I’ve wanted to ski in Japan for a long time. Friends keep coming back raving about the powder, and I’ve been itching to hit the slopes. Now I finally have the chance, and I’m excited to go skiing in Nozawa, Japan.
Located in Nagano Prefecture near the site of the 1998 Winter Olympics, Nozawa Onsen Snow Resort lies at the base of Mt. Kenashi. My boyfriend’s Australian friends have come here for years, and we’ve finally decided to join them for 2 days of skiing.
We stay in the village, which is beautiful in its own right. The main street has shops, restaurants, and all kinds of street food wafting delicious scents into the air.
There are onsen hot spring baths galore, and temples and shrines dotted throughout the streets. The architecture is a mix of traditional and modern, but there’s a firm sense of heritage here.
Skiing in Nozawa, Japan
As for the skiing, the powder is every bit as good as I’ve heard. It flurries the day we arrive and all through the night, making great snow for our time in the resort.
The actual experience of skiing in Nozawa is a bit surreal. Everything from the gondolas and chairlifts to restaurants and signage looks the same as it does on the pistes of North America and Europe, but with a twist.
For an obvious start, the language is different (although everything is translated into English). Then there’s the politeness on the slopes. Nobody seems to be skiing too fast or getting out of control. And the English-language overhead announcements are all spoken by Australians. In fact, this place is so popular with Aussie skiers that I keep having to remind myself I’m not on Mt. Buller.

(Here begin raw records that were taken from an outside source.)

/-- One engine, a schedule engine or the SVE. Ports are keyed by their socket numbers (Table 6.5).
d, a, p, sp, pc, ring, imask: D0-D31, A0-A14, P1-P7, the banked stack pointers, PC, RING, IMASK. flights: short operations
in flight; done: per unit, the cycle of its last completion; aInc: post-increments not yet visible (register, value, cycle);
seqNo: program order of lsu operations; spadAcc: the cycles, from the last count on, in which lsu0 or lsu1 accesses the local scratchpad; nextPc: the bundle after a fence that has not completed; wdtPre: cycles since the
watchdog last counted; divOp, fplOp, held, stm, longop: the long units; fpLong, fpShort: FP faults pending (trigger's code
address, flags); sb, sbWait, outStores, loads0, loads1: the store buffer, stores that found it full, and the accesses in flight; branch: delay slots to issue;
rsTop, rsDepth, rs: the return stack; acc: ACC0-ACC3; resv: the reserved word; icMiss: the missing I-cache line and the first cycle in
which it may arrive (R156); iDirect: the line just fetched that an uncorrectable word kept out of the I-cache; iSoft, iBad: the keys of
the words of I-cache lines with a single-bit or an uncorrectable error (R288, R289); icache, dcache, pred: caches and the
fetch predictor; fence: the fence waited for; efWait, efDone: waiting at endframe, endframe completed; waitRead: the streamed
read that holds the section; early: the load units whose results an early read awaits (R143); csr: the CSRs held as words;
csrLate: the CSR write of the bundle before (number, value, the cycle from which it governs, R211); cntDue: the conflict counters of a
halted engine have still to take what they counted before the halt (R302); irqSince: the pending interrupt
sources with the cycle from which each is acceptable (R247); cyc: unstalled cycles since cycle 0; wdtPend: WATCHDOG is pending and is
acceptable from this cycle on (R275);
locked, fenced, halted, haltReq, haltComp, cmpStop (a comparator has matched the bundle at the PC, which does not issue), stepLeft, stepNoInt, stepIssued, exemptOnce: run control; inBeat: the engine has
entered the beat (the SVE: is out of reset); bundlePc: the last bundle issued; fresh: no bundle has issued
since an acceptance, a gate entry or a return (R247); tickAt: the cycle up to which timers and the stream unit have counted. -/
structure Engine where
  d : SMap Word
  a : SMap Word
  p : BitVec 8
  sp : SMap Word
  pc : Word
  ring : BitVec 2
  imask : BitVec 3
  opnd : SMap Word
  res : SMap Word
  flights : List Flight
  done : SMap Nat
  aInc : List (Nat × Word × Nat)
  seqNo : Nat
  spadAcc : List Nat
  nextPc : Option Word
  wdtPre : Nat
  divOp : Option LongOp
  fplOp : Option LongOp
  held : List HeldTrig
  stm : Stm
  longop : Option Word
  fpLong : Option (Word × Nat)
  fpShort : Option (Word × Nat)
  sb : List SbEntry
  sbWait : List SbEntry
  outStores : List OutStore
  loads0 : List Load
  loads1 : List Load
  branch : Option PendBranch
  rsTop : BitVec 4
  rsDepth : BitVec 5
  rs : SMap Word
  acc : SMap (BitVec 80)
  resv : Option Nat
  icache : SMap (Option CacheLine)
  icMiss : Option (Nat × Nat)
  iDirect : Option Nat
  iSoft : List Nat
  iBad : List Nat
  dcache : SMap (Option CacheLine)
  pred : SMap (BitVec 2)
  fence : Option (BitVec 2)
  efWait : Bool
  efDone : Bool
  waitRead : Option WaitRead
  early : List Nat
  csr : SMap Word
  csrLate : Option (Nat × Word × Nat)
  cntDue : Bool
  irqSince : List (Nat × Nat)
  cyc : Nat
  wdtPend : Option Nat
  locked : Bool
  fenced : Bool
  halted : Bool
  haltReq : Option (BitVec 3)
  haltComp : BitVec 3
  cmpStop : Bool
  stepLeft : Option Nat
  stepNoInt : Bool
  stepIssued : Nat
  exemptOnce : Bool
  inBeat : Bool
  bundlePc : Word
  fresh : Bool
  tickAt : Nat
  deriving DecidableEq, Repr

/-! ## Sections and clusters (chapters 02, 10, 11, 19) -/

/-- A chio push on its way to the QM (R94): channel and its four words. -/
structure PushEntry where
  ch : Nat
  words : List Word
  deriving DecidableEq, Repr

/-- One section's control state beside its registers. stalls: per unstalled cycle, the length of the stall that lies before it
(R63); stallCyc: their sum; dbgSems: the semaphores (64 c + j) whose last acquirer was the debug domain; xqNo: how many accesses from other sections have set
out to this one (R312). -/
structure Section where
  stalls : SMap Nat
  stallCyc : Nat
  sched : Bool
  expired : Nat
  laneExpired : List Nat
  endCyc : Nat
  pushBuf : List PushEntry
  pushCnt : Nat
  startAt : Option Word
  startRel : Bool
  stopAt : Option Word
  dbgHalted : Bool
  dbgRestart : Bool
  posts : List Post
  useMask : Word
  fencing : Option Nat
  dbgSems : SMap Bool
  xqNo : Nat
  deriving DecidableEq, Repr

/-- A DMA descriptor as the context copied it at the post (R298): W0-W2, its address, the posting engine's ring, whether a
word of it was uncorrectable. -/
structure Desc where
  w0 : Word
  w1 : Word
  w2 : Word
  addr : Nat
  ring : Nat
  bad : Bool
  deriving DecidableEq, Repr

/-- One DMA context: queued descriptors and the running one (R298, R299). -/
structure DmaCtx where
  queue : List Desc
  running : Option Desc
  deriving DecidableEq, Repr

/-! ## Channels, queues and the Glove (chapters 03, 04) -/

/-- The words W0-W7 of one stored copy of a Glove entry (Tables 4.1 to 4.3). -/
structure GlvEntry where
  w0 : Word
  w1 : Word
  w2 : Word
  w3 : Word
  w4 : Word
  w5 : Word
  w6 : Word
  w7 : Word
  deriving DecidableEq, Repr

/-- What an ingress bank holds for one channel (R49, R82, R87): 0 not arrived, 1 valid, 2 failed checks, 3 lost,
4 arrived without a record (R338, R88). -/
structure Slot where
  st : BitVec 3
  w0 : Word
  w1 : Word
  w2 : Word
  w3 : Word
  deriving DecidableEq, Repr

/-- A setpoint held in an egress bank (R50): mode and SETP. -/
structure Setpoint where
  mode : BitVec 4
  setp : Word
  deriving DecidableEq, Repr

/-- One channel: the two stored copies of its Glove entry (R32, R132), the last-good
record (R108, the reference of R112), the mode in force at the hub and the mode sent and not yet applied (R116),
the egress banks (R50), whether the owner wrote a setpoint in this beat (R118), whether its downstream codeword was lost
(R349), the slew reference of this beat's writes (R112), whether it was PARKED or TRIPPED at the last boundary (R87), the two ingress banks (R49), the device's own owner
table (R75, R100), whether a limits image has covered it since the device reset (R423), whether a copy of the entry holds an
uncorrectable error (R132). -/
structure Chan where
  g0 : GlvEntry
  g1 : GlvEntry
  lgValid : Bool
  lgMode : BitVec 4
  lgSetp : Word
  inForce : BitVec 4
  sentMode : Option (BitVec 4)
  eg : Option Setpoint
  egSend : Option Setpoint
  wrote : Bool
  lostDn : Bool
  slew : Option Word
  tripB : Bool
  ing0 : Slot
  ing1 : Slot
  populated : Bool
  owner : BitVec 8
  covered : Bool
  bad0 : Bool
  bad1 : Bool
  deriving DecidableEq, Repr

/-- One hardware queue (R89-R96): the slot of its oldest entry, occupancy, pending drop count, the drop tag of each
entry slot, the head entry and the occupancy staged at the last boundary (R91), and whether it was popped in this beat. -/
structure Queue where
  head : Nat
  occ : Nat
  drops : Nat
  tags : List Nat
  stWords : List Word
  stOcc : Nat
  popped : Bool
  deriving DecidableEq, Repr

/-! ## Lanes (chapters 12, 13) and the export unit (chapter 14) -/

/-- A management message (R340-R342): type, its words after the header, whether an ACK is asked for, and while it waits
for one its SEQ and the attempts made. -/
structure Msg where
  mtype : Nat
  words : List Word
  ackReq : Bool
  seq : Nat
  attempts : Nat
  deriving DecidableEq, Repr

/-- A codeword the device sent: the slot it was sent in, the nominal slot of its content, TYPE, header, payload (R327-R330). -/
structure TxCw where
  slot : Nat
  q : Nat
  ty : Nat
  hdr : BitVec 28
  pay : List Word
  deriving DecidableEq, Repr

The actual slopes are fun to ski. There isn’t a lot of expert terrain, but I’m rusty and we’re skiing with our friends’ young children, so I’m happy to stick to the intermediate runs and a few semi-challenging ones.
Nozawa Fire Festival
When we’re not skiing in Nozawa, we’re enjoying the good food, hot springs, and entertainment. The highlight is the annual Nozawa Fire Festival (also called the Dosojin Fire Festival), which takes place every year on January 15th. One of the three great fire festivals in Japan, it’s held to pray for a plentiful harvest, health, and good fortune.
While that might sound tame, it’s actually an intense battle between the village’s 25 and 42-year-old men (all of whom have consumed A LOT of sake), and the rest of the men in the village (all of whom have also consumed A LOT of sake).
The 25 and 42-year-olds defend a large wooden shrine built for the occasion, while the the other men charge at them for hours, beating them and the shrine with huge bundles of burning sticks. Eventually the whole structure is burned to the ground.
We were warned that the festival was a bit violent, but we weren’t prepared for just how aggressive the assailants would be. Even I almost got whacked in the head by a man while he walked to the festival with his flaming bundle. Apart from that, it was fun to be a spectator and get a glimpse into such a traditional Japanese festival.
And that’s how I felt about the whole experience of skiing in Nozawa. It was a fun way to do something I love and experience it in a completely new way at the same time. Now that I’ve finally done it, I hope it won’t be long until I get to go again.